**WHAT YOU HAVE TO DO**: Among the lines below, keep only those from the one containing "i o x.img q" through the one containing "as a mask. -/", and reproduce them exactly.

SUPPLIED RECORDS section start

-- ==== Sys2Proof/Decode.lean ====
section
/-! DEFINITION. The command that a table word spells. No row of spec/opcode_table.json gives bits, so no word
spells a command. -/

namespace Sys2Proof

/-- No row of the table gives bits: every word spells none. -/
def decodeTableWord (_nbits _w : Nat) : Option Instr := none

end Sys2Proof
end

SUPPLIED RECORDS section end
SUPPLIED RECORDS section start

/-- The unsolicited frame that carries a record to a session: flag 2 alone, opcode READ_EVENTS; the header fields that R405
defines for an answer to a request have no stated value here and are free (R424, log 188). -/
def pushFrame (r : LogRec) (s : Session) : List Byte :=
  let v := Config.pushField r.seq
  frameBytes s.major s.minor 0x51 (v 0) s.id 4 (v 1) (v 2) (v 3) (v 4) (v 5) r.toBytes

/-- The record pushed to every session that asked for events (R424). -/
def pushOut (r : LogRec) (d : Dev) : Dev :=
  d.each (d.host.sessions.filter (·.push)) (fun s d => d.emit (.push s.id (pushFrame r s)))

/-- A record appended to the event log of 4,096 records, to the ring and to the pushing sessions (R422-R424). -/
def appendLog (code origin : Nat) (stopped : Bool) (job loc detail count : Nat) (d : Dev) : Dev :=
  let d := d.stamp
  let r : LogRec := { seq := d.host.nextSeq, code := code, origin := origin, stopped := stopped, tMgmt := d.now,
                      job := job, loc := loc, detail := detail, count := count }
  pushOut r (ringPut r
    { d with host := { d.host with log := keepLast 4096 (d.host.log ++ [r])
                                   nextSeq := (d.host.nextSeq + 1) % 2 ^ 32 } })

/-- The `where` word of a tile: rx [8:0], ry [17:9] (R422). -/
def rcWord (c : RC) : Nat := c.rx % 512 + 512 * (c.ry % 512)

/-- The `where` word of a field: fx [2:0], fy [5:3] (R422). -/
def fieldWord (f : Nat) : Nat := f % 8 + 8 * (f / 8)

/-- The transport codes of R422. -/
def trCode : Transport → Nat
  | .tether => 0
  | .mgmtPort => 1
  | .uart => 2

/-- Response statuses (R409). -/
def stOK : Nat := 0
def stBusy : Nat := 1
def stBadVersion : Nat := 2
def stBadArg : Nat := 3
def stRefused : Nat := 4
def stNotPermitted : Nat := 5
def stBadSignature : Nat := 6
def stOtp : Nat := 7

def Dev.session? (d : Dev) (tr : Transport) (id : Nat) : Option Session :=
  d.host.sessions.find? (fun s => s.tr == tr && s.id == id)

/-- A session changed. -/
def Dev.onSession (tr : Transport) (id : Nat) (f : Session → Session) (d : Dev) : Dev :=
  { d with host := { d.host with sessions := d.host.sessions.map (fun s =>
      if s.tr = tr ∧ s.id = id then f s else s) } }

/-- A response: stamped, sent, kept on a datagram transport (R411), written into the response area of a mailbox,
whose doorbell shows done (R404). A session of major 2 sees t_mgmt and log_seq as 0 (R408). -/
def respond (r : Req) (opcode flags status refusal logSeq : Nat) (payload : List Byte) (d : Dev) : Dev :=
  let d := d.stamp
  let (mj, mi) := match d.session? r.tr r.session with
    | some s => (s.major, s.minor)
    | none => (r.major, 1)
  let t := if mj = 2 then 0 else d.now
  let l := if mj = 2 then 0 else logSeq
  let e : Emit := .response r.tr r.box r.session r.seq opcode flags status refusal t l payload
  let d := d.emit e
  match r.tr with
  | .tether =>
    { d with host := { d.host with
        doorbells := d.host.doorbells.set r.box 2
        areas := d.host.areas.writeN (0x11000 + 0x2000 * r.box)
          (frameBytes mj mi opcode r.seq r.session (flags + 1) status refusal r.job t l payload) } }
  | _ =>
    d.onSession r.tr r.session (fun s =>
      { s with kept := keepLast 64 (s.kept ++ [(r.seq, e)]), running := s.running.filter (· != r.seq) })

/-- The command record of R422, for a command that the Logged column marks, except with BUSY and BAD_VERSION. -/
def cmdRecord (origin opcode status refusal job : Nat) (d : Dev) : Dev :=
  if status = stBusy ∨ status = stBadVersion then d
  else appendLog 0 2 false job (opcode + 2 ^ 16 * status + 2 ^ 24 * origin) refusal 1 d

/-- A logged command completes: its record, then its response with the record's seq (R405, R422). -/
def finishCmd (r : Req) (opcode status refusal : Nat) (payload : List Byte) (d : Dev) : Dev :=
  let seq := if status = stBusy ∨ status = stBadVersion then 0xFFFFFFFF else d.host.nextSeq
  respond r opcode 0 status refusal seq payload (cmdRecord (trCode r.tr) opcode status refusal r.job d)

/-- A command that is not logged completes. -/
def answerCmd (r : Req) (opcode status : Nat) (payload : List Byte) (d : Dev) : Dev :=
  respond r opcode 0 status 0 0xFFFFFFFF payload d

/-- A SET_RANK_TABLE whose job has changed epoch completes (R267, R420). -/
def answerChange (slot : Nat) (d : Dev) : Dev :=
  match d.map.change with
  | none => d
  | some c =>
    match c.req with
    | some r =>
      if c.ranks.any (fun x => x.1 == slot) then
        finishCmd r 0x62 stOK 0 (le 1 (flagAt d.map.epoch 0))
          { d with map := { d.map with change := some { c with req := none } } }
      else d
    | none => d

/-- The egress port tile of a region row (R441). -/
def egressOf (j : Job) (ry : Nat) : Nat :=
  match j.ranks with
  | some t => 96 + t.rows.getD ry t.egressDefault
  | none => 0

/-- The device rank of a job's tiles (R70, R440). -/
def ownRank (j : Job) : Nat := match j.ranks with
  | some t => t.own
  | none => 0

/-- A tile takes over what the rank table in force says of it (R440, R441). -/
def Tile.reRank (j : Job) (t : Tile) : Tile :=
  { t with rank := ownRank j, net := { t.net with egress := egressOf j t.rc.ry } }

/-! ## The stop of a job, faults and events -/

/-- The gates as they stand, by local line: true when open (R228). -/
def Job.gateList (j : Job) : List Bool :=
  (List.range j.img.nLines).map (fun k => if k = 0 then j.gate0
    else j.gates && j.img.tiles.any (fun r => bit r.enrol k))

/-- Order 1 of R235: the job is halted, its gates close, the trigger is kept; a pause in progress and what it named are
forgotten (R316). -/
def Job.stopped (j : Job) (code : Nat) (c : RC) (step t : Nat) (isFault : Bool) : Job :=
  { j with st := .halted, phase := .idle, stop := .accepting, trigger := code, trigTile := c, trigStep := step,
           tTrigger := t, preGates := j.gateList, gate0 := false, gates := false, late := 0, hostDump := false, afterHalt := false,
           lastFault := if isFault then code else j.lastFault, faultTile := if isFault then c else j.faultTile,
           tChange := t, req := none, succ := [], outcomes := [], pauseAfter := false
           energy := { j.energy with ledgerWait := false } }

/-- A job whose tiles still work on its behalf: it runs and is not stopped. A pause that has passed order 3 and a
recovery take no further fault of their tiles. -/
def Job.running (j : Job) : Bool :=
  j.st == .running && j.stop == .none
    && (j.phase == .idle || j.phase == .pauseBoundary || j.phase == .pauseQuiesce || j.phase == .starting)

SUPPLIED RECORDS section end
SUPPLIED RECORDS section start

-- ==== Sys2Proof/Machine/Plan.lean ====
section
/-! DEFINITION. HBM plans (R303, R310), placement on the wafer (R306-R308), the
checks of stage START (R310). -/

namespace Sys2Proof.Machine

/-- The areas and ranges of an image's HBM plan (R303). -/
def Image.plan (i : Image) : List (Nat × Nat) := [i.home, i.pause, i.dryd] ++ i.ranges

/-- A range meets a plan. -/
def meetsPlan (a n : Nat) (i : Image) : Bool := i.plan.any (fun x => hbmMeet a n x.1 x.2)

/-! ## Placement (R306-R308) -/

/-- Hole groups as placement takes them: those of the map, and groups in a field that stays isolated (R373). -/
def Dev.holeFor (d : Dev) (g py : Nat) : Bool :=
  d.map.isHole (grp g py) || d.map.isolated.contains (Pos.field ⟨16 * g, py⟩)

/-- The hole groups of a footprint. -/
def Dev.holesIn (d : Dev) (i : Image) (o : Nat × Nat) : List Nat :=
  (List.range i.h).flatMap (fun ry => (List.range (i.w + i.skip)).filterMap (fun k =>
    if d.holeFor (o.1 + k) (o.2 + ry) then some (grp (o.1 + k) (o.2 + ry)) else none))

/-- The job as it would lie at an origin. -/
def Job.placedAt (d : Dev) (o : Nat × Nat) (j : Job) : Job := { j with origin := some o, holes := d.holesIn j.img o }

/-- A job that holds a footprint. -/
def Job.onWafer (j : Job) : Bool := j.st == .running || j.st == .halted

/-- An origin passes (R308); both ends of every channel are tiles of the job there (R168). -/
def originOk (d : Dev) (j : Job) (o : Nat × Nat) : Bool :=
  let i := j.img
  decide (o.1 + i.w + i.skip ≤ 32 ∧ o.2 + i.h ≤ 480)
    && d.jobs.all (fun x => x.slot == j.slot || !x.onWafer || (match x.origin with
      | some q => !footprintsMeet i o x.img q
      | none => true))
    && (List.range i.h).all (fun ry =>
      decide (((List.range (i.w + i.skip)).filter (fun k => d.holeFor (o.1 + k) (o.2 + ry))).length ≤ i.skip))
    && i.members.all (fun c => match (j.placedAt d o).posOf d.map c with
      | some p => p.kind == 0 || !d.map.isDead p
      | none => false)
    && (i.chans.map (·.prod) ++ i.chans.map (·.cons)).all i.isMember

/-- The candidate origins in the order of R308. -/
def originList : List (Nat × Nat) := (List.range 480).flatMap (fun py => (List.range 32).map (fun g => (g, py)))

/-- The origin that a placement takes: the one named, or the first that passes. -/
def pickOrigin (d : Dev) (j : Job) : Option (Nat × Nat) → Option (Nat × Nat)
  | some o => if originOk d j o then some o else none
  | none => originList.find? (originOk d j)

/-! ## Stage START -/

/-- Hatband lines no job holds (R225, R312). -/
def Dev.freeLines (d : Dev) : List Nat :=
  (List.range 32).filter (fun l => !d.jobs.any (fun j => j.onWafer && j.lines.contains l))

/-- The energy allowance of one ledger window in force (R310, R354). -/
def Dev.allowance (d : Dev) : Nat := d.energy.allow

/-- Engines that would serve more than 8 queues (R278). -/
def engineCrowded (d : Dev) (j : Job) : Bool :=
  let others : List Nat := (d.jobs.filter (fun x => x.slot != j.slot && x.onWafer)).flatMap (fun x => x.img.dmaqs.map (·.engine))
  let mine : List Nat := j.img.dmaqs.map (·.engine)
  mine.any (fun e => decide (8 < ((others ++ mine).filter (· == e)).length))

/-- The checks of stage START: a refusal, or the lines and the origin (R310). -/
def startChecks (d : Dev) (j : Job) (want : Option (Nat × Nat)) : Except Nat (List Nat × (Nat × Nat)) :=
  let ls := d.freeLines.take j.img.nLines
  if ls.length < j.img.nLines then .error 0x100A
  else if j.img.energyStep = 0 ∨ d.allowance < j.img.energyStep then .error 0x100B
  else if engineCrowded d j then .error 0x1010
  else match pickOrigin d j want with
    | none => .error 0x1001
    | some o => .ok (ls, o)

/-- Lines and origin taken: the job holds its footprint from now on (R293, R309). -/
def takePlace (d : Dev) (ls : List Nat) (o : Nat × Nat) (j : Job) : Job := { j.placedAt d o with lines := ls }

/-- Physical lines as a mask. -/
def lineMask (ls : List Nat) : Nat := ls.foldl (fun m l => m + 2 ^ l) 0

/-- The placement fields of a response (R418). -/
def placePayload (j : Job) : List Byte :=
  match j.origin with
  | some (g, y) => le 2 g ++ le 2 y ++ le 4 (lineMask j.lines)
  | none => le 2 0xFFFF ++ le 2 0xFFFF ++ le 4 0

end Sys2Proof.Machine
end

SUPPLIED RECORDS section end

**RESULT FOR THIS EXERCISE**:
      | some q => !footprintsMeet i o x.img q
      | none => true))
    && (List.range i.h).all (fun ry =>
      decide (((List.range (i.w + i.skip)).filter (fun k => d.holeFor (o.1 + k) (o.2 + ry))).length ≤ i.skip))
    && i.members.all (fun c => match (j.placedAt d o).posOf d.map c with
      | some p => p.kind == 0 || !d.map.isDead p
      | none => false)
    && (i.chans.map (·.prod) ++ i.chans.map (·.cons)).all i.isMember

/-- The candidate origins in the order of R308. -/
def originList : List (Nat × Nat) := (List.range 480).flatMap (fun py => (List.range 32).map (fun g => (g, py)))

/-- The origin that a placement takes: the one named, or the first that passes. -/
def pickOrigin (d : Dev) (j : Job) : Option (Nat × Nat) → Option (Nat × Nat)
  | some o => if originOk d j o then some o else none
  | none => originList.find? (originOk d j)

/-! ## Stage START -/

/-- Hatband lines no job holds (R225, R312). -/
def Dev.freeLines (d : Dev) : List Nat :=
  (List.range 32).filter (fun l => !d.jobs.any (fun j => j.onWafer && j.lines.contains l))

/-- The energy allowance of one ledger window in force (R310, R354). -/
def Dev.allowance (d : Dev) : Nat := d.energy.allow

/-- Engines that would serve more than 8 queues (R278). -/
def engineCrowded (d : Dev) (j : Job) : Bool :=
  let others : List Nat := (d.jobs.filter (fun x => x.slot != j.slot && x.onWafer)).flatMap (fun x => x.img.dmaqs.map (·.engine))
  let mine : List Nat := j.img.dmaqs.map (·.engine)
  mine.any (fun e => decide (8 < ((others ++ mine).filter (· == e)).length))

/-- The checks of stage START: a refusal, or the lines and the origin (R310). -/
def startChecks (d : Dev) (j : Job) (want : Option (Nat × Nat)) : Except Nat (List Nat × (Nat × Nat)) :=
  let ls := d.freeLines.take j.img.nLines
  if ls.length < j.img.nLines then .error 0x100A
  else if j.img.energyStep = 0 ∨ d.allowance < j.img.energyStep then .error 0x100B
  else if engineCrowded d j then .error 0x1010
  else match pickOrigin d j want with
    | none => .error 0x1001
    | some o => .ok (ls, o)

/-- Lines and origin taken: the job holds its footprint from now on (R293, R309). -/
def takePlace (d : Dev) (ls : List Nat) (o : Nat × Nat) (j : Job) : Job := { j.placedAt d o with lines := ls }

/-- Physical lines as a mask. -/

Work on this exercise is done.